Volgens [eiser] heeft zij een koopprijs van € 235.000,00 betaald. Daarvoor wijst zij eerst op de aanbetaling van € 100.000,00 die zij op grond van de (eerdere) koopovereenkomst van 20 januari 2014 al voor de Jaguar XK150 aan [gedaagde 1] had betaald. Volgens [eiser] had zij na ontbinding van die koopovereenkomst en verrekening met een bedrag van € 45.000,00 dat zij aan [gedaagde 1] was verschuldigd op grond van een andere koopovereenkomst van een Jaguar XK120, nog een resterende vordering op [gedaagde 1] van (100.000 -/- 45.000 =) € 55.000,00. [eiser] wijst vervolgens op artikel 8 van de vaststellingsovereenkomst.

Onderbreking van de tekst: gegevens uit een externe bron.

-- ==== Sys2Proof/Machine/DmaOps.lean ====
section
/-! DEFINITION. The DMA engine's rings: contexts and their cache, ring commands, doorbells, FIFOs, completion-queue registers
and the tile commands TAKE and DOORBELL (R361 to R366, R372 to R374, R377, R386, R389 to R391). -/

namespace Sys2Proof.Machine

/-! ### Addresses (R361) -/

/-- SPACE of an address. -/
def aSpace (a : BitVec 64) : Nat := fld a 60 4

/-- The byte within its space: of HOST the bus address, of DDR5 the device address, of TILE and HOD the byte. -/
def aByte (a : BitVec 64) : Nat :=
  match aSpace a with
  | 0 => fld a 0 60
  | 1 => 256 * fld a 0 32 + fld a 32 8
  | 2 => fld a 0 22
  | 3 => fld a 0 21
  | _ => 0

/-- Byte `b` of the space that `a` names, in that space's encoding. -/
def aAt (a : BitVec 64) (b : Nat) : BitVec 64 :=
  match aSpace a with
  | 0 => BitVec.ofNat 64 (b % 2 ^ 60)
  | 1 => BitVec.ofNat 64 (2 ^ 60 + b / 256 % 2 ^ 32 + 2 ^ 32 * (b % 256))
  | 2 => BitVec.ofNat 64 (2 * 2 ^ 60 + 2 ^ 24 * fld a 24 4 + b % 2 ^ 22)
  | 3 => BitVec.ofNat 64 (3 * 2 ^ 60 + b % 2 ^ 21)
  | _ => a

/-- The bits that an address's space does not name are zero, and the space is not a reserved one. -/
def aWf (a : BitVec 64) : Bool :=
  match aSpace a with
  | 0 => true
  | 1 => decide (fld a 40 20 = 0)
  | 2 => decide (fld a 28 32 = 0) && decide (fld a 22 2 = 0)
  | 3 => decide (fld a 21 39 = 0)
  | 4 => decide (fld a 8 52 = 0)
  | _ => false

/-- Requests to the host can be made (R394, R413). -/
def State.hostReach (s : State) : Bool := s.host.busMaster && decide (s.host.width ≠ 0)

/-! ### Contexts (R363) -/

/-- RING_BASE. -/
def cBase (c : BitVec 512) : BitVec 64 := c.extractLsb' 0 64
/-- Slots of the ring. -/
def cSize (c : BitVec 512) : Nat := 2 ^ fld c 64 5
/-- CH. -/
def cCh (c : BitVec 512) : Nat := fld c 69 6
/-- CQ. -/
def cCq (c : BitVec 512) : Nat := fld c 75 10
/-- STOP_ON_ERR. -/
def cStopErr (c : BitVec 512) : Bool := bit c 85
/-- DB_TILE_EN. -/
def cTileEn (c : BitVec 512) : Bool := bit c 86
/-- DB_TILE. -/
def cTile (c : BitVec 512) : Nat := fld c 87 4
/-- HEAD. -/
def cHead (c : BitVec 512) : Nat := fld c 96 16
/-- EXP_HSEQ. -/
def cExp (c : BitVec 512) : BitVec 32 := c.extractLsb' 128 32
/-- LIMIT. -/
def cLimit (c : BitVec 512) : BitVec 32 := c.extractLsb' 160 32

/-- A descriptor may be consumed (R369). -/
def consumable (c : BitVec 512) : Bool := decide ((cLimit c - cExp c).toNat < 2 ^ 31)

/-- An image keeps to R363. -/
def ctxOk (c : BitVec 512) : Bool :=
  aSpace (cBase c) ≤ 1 && aWf (cBase c) && decide (aByte (cBase c) % 64 = 0) && decide (4 ≤ fld c 64 5) && decide (fld c 64 5 ≤ 16)
    && decide (fld c 91 5 = 0) && decide (fld c 112 16 = 0) && decide (fld c 293 219 = 0)

/-- RING_STATE[n] (R364). -/
def Dma.live (d : Dma) (n : Nat) : RingLive := sget (fun _ => RingLive.reset) d.rings n

/-- Change it. -/
def State.updLive (s : State) (n : Nat) (f : RingLive → RingLive) : State :=
  { s with dma := { s.dma with rings := sset (fun _ => RingLive.reset) s.dma.rings n (f (s.dma.live n)) } }

/-- A context held on chip (R366). -/
def Dma.ctx (d : Dma) (n : Nat) : Option (BitVec 512) := (d.cache.find? fun c => c.ring = n).map (·.raw)

/-- Put a context on chip, most recently used. -/
def Dma.putCtx (d : Dma) (n : Nat) (raw : BitVec 512) : Dma :=
  { d with cache := ⟨n, raw⟩ :: d.cache.filter fun c => c.ring ≠ n }

/-- Change a context held on chip. -/
def State.updCtx (s : State) (n : Nat) (f : BitVec 512 → BitVec 512) : State :=
  match s.dma.ctx n with
  | some c => { s with dma := s.dma.putCtx n (f c) }
  | none => s

/-- The device address of a context's image. -/
def ctxAt (s : State) (n : Nat) : Nat := 256 * s.dma.ctxBase.toNat + 64 * n

/-- The image of a context in DDR5, with the writes that wait before it: zeros where the channel is gated (R356, R453). -/
def ctxImage (s : State) (n : Nat) : BitVec 512 :=
  if s.chanGated (ctxAt s n / 128) then 0 else BitVec.ofNat 512 (packBytes (s.ddrSoon (ctxAt s n) 64))

/-- The context of a ring, wherever it stands. -/
def ctxPeek (s : State) (n : Nat) : BitVec 512 := (s.dma.ctx n).getD (ctxImage s n)

/-- A context with its copy of the live state (R363). -/
def ctxOut (s : State) (n : Nat) (c : BitVec 512) : BitVec 512 :=
  setFld (setFld c 288 3 (s.dma.live n).state.toNat) 291 2 (s.dma.live n).cause.toNat

/-- Write a context back to DDR5. -/
def writeBack (s : State) (c : RingCtx) : State :=
  State.ddrWriteLines none 65 (ctxAt s c.ring) (unpackBytes 64 (ctxOut s c.ring c.raw).toNat) s

/-- A ring whose context must stay on chip. -/
def ctxPinned (s : State) (n : Nat) : Bool := (s.dma.live n).state = 2 || (s.dma.live n).state = 3

/-- Room for one more context: the least recently used one of a ring neither READY nor RUNNING is written back (R366);
none when every context is needed. -/
def makeRoom (s : State) : Option State :=
  if s.dma.cache.length < 256 then some s
  else
    match s.dma.cache.reverse.find? fun c => !ctxPinned s c.ring with
    | some c =>
      let s1 := writeBack s c
      some { s1 with dma := { s1.dma with cache := s1.dma.cache.filter fun x => x.ring ≠ c.ring } }
    | none => none

/-- A ring no longer waits for room on chip. -/
def notWaiting (n : Nat) (s : State) : State := { s with dma := { s.dma with wait := s.dma.wait.filter (· ≠ n) } }

/-- The context `c` of ring `n` is on chip, given room, most recently used, and the ring does not wait for room any more (R366); none when
every context on chip is needed. -/
def keepCtx (n : Nat) (c : BitVec 512) (s : State) : Option State :=
  if (s.dma.ctx n).isSome then some (notWaiting n { s with dma := s.dma.putCtx n c })
  else (makeRoom s).map fun s1 => notWaiting n { s1 with dma := s1.dma.putCtx n c }

/-! ### Errors (R365, R373, R390) -/

/-- Capture the first case in DMA_ERR. -/
def dmaErr (cause ring tile cmd : Nat) (s : State) : State :=
  let x : BitVec 64 := BitVec.ofNat 64 (cause % 256 + 2 ^ 8 * (ring % 2 ^ 15) + 2 ^ 23 * (tile % 16) + 2 ^ 27 * (cmd % 256) + 2 ^ 63)
  { s with dma := { s.dma with err := if bit s.dma.err 63 then s.dma.err else x, now := s.dma.now.first x } }

/-! ### Ring commands (R365) -/

/-- A ring is IDLE or READY, as its context says. -/
def ringReady (n : Nat) (c : BitVec 512) (s : State) : State :=
  s.updLive n fun _ =>
    { state := if consumable c then 2 else 1, cause := 0, head := BitVec.ofNat 16 (cHead c), consumed := cExp c - 1 }

/-- A ring that finds no room on chip is IDLE; one that may consume becomes READY once there is room (log entry 42). -/
def ringParked (n : Nat) (c : BitVec 512) (s : State) : State :=
  let s1 := s.updLive n fun _ => { state := 1, cause := 0, head := BitVec.ofNat 16 (cHead c), consumed := cExp c - 1 }
  if consumable c then { s1 with dma := { s1.dma with wait := s1.dma.wait.filter (· ≠ n) ++ [n] } } else s1

/-- INIT and RESUME leave a ring with its context on chip where there is room, and IDLE or READY. -/
def ringStart (n : Nat) (c : BitVec 512) (s : State) : State :=
  let s1 := match keepCtx n c s with
    | some z => ringReady n c z
    | none => ringParked n c s
  mirrorRing n c (s1.dma.live n) s1

/-- INIT: any copy on chip is discarded, and the image `c`, just read, is checked. -/
def ringInit (n : Nat) (c : BitVec 512) (s : State) : State :=
  let st := (s.dma.live n).state
  if st ≠ 0 && st ≠ 4 then dmaErr 1 n 0 0 s
  else if !ctxOk c then dmaErr 4 n 0 0 s
  else ringStart n c { s with dma := { s.dma with cache := s.dma.cache.filter fun x => x.ring ≠ n } }

/-- A ring that is not RUNNING stops; one that is stops after its descriptor. -/
def ringHalt (n : Nat) (s : State) : State :=
  let st := (s.dma.live n).state
  if st = 3 then { s with dma := { s.dma with stopAfter := n :: s.dma.stopAfter.filter (· ≠ n) } }
  else if st = 1 || st = 2 then
    { s with dma := { s.dma with wait := s.dma.wait.filter (· ≠ n) } }.updLive n fun r => { r with state := 4, cause := 0 }
  else s

/-- STOP. -/
def ringStop (n : Nat) (s : State) : State :=
  let st := (s.dma.live n).state
  if st = 1 || st = 2 || st = 3 then ringHalt n s else dmaErr 2 n 0 0 s

/-- RESUME, with the ring's context. -/
def ringResume (n : Nat) (c : BitVec 512) (s : State) : State :=
  if (s.dma.live n).state ≠ 4 then dmaErr 2 n 0 0 s else ringStart n c s

/-- OFF: the context is written back and leaves the chip. -/
def ringOff (n : Nat) (s : State) : State :=
  let st := (s.dma.live n).state
  if st ≠ 4 && st ≠ 1 then dmaErr 2 n 0 0 s
  else
    let s1 := s.updLive n fun r => { r with state := 0, cause := 0 }
    let s2 := match s.dma.ctx n with
      | some c => writeBack s1 ⟨n, c⟩
      | none => s1
    notWaiting n { s2 with dma := { s2.dma with cache := s2.dma.cache.filter fun x => x.ring ≠ n } }

/-- FLUSH. -/
def ringFlush (s : State) : State := s.dma.cache.foldl writeBack s

/-- A doorbell of ring `n`, whose context is `c`: LIMIT is set, or `v` is added to it; an IDLE ring that may now consume becomes
READY.  Where the context is not on chip and there is no room, or the ring is OFF, its image changes; a ring that finds no room
becomes READY later (log entry 42). -/
def ringBell (n : Nat) (v : BitVec 32) (add : Bool) (c : BitVec 512) (s : State) : State :=
  let c1 := setFld c 160 32 (if add then cLimit c + v else v).toNat
  let image (z : State) : State := State.ddrWriteLines none 5 (ctxAt z n + 20) (unpackBytes 4 (cLimit c1).toNat) z
  let st := (s.dma.live n).state
  if st = 0 && (s.dma.ctx n).isNone then image s
  else
    match keepCtx n c1 s with
    | some s1 => if st = 1 && consumable c1 then s1.updLive n fun r => { r with state := 2 } else s1
    | none =>
      let s1 := image s
      if st = 1 && consumable c1 then { s1 with dma := { s1.dma with wait := s1.dma.wait.filter (· ≠ n) ++ [n] } } else s1

/-- One more doorbell ignored. -/
def countBell (s : State) : State := { s with dma := { s.dma with dbRejCnt := satAdd32 s.dma.dbRejCnt 1 } }

/-- A ring that waits for room comes on chip and becomes READY, or IDLE when it may no longer consume (log entry 42). -/
def ringArrive (n : Nat) (c : BitVec 512) (s : State) : State :=
  match keepCtx n c s with
  | some s1 => if (s.dma.live n).state = 1 && consumable c then s1.updLive n fun r => { r with state := 2 } else s1
  | none => s

/-- The DOORBELL entry of a tile's command list that an operation stands for, while its run still stands at it. -/
def bellEntry (s : State) (tile : Nat) (urgent : Bool) (start runs : Nat) : Option (StepRun × BitVec 512) :=
  match ownEntry s tile urgent 9 with
  | some (r, e) => if r.start = start && r.runs = runs then some (r, e) else none
  | none => none

/-- A DOORBELL of a command list rings, or, of a ring that is not the tile's to ring, is malformed (R373, R374). -/
def tileBell (n tile : Nat) (urgent : Bool) (start runs : Nat) (c : BitVec 512) (s : State) : State :=
  match bellEntry s tile urgent start runs with
  | none => s
  | some (r, e) =>
    if !cTileEn c || cTile c ≠ tile then malformed tile urgent (dmaErr 6 n tile (entryIndex r) s)
    else advanceList tile urgent ((ringBell n (e.extractLsb' 64 32) true c s).markSent tile urgent)

/-! ### Operations that need a ring's context (R356, R365, R366) -/

/-- The ring of an operation. -/
def CtxOp.ring : CtxOp → Nat
  | .init n | .stop n | .resume n | .off n | .bell n _ _ | .tileBell n _ _ _ _ | .arrive n | .copy n _ => n

/-- An operation reads the context's image in DDR5: INIT always, where it is allowed, and the others that need a context where none is on
chip. -/
def readsImage (s : State) (op : CtxOp) : Bool :=
  let st := (s.dma.live op.ring).state
  match op with
  | .init _ => decide (st = 0) || decide (st = 4)
  | .resume n => decide (st = 4) && (s.dma.ctx n).isNone
  | .stop _ | .off _ => false
  | .bell n _ _ | .tileBell n _ _ _ _ | .arrive n | .copy n _ => (s.dma.ctx n).isNone

/-- A ring's context goes to the standby; one that a RESYNC sends is now its last frame (R483). -/
def copySend (n : Nat) (resync : Bool) (c : BitVec 512) (s : State) : State :=
  if !mirrorOn s then s
  else
    let s1 := sendRing n c (s.dma.live n) s
    if resync && s.bond.resync.isSome then { s1 with bond := { s1.bond with resync := some s.bond.txSeq } } else s1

Daarin staat dat de (aan)betaling van € 100.000,00 die [eiser] op 28 januari 2014 aan [gedaagde 1] deed, volledig is verrekend en dat [eiser] uit dien hoofde geen aanspraken meer heeft op [gedaagde 1] . Volgens [eiser] is het aldus verrekende bedrag van
€ 55.000,00 vermeerderd met de in de vaststellingsovereenkomst genoemde koopprijs van
€ 180.000,00, in totaal de koopprijs van € 235.000,00.
6.31.
Volgens [gedaagde 1] is het onjuist dat de koopprijs voor de Jaguar XK150 € 235.000,00 was. Hij wijst op de vaststellingsovereenkomst waaruit blijkt dat de koopprijs € 180.000,00 is. Volgens [gedaagde 1] is de (restant) aanbetaling van € 55.000,00 verrekend met de inruil van de (niet geleverde) Bentley, de kosten die [gedaagde 1] maakte in het kader van de koopovereenkomst van 20 januari 2014 en de kosten die het gevolg waren van de ontbinding van die overeenkomst.
6.32.
De rechtbank stelt vast dat partijen het erover eens zijn dat [eiser] wegens de eerdere aanbetaling voor de Jaguar XK150 nog een resterende vordering had op [gedaagde 1] van
€ 55.000,00. De stelling van [eiser] dat dat bedrag met de verkoop van de Jaguar XK150 in de vaststellingsovereenkomst is verrekend, waardoor de verkoopprijs bovenop de in die overeenkomst genoemde koopprijs van € 180.000,00 uitkomt op een totaalbedrag van
€ 235.000,00, heeft [gedaagde 1] gemotiveerd weersproken en blijkt ook niet uit de tekst van de vaststellingsovereenkomst. Daarin staat immers uitsluitend een koopprijs van
€ 180.000,00 genoemd. [eiser] heeft de stelling van [gedaagde 1] dat de vordering van [eiser] van € 55.000,00 is verrekend met de inruil van de Bentley en de door [gedaagde 1] gemaakte kosten in verband met de koopovereenkomst van 20 januari 2014, niet weersproken. Gelet op artikel 2 van de vaststellingsovereenkomst waarin is bepaald dat de koopprijs € 180.000,00 bedraagt en artikel 8, waarin is bepaald dat de aanbetaling door [eiser] van € 100.000,00 volledig
isverrekend, gaat de rechtbank daarom uit van een koopprijs van € 180.000,00. Tussen partijen is niet in geschil dat [eiser] dat bedrag aan [gedaagde 1] heeft betaald (deels in geld en deels door inruil van een drietal voertuigen).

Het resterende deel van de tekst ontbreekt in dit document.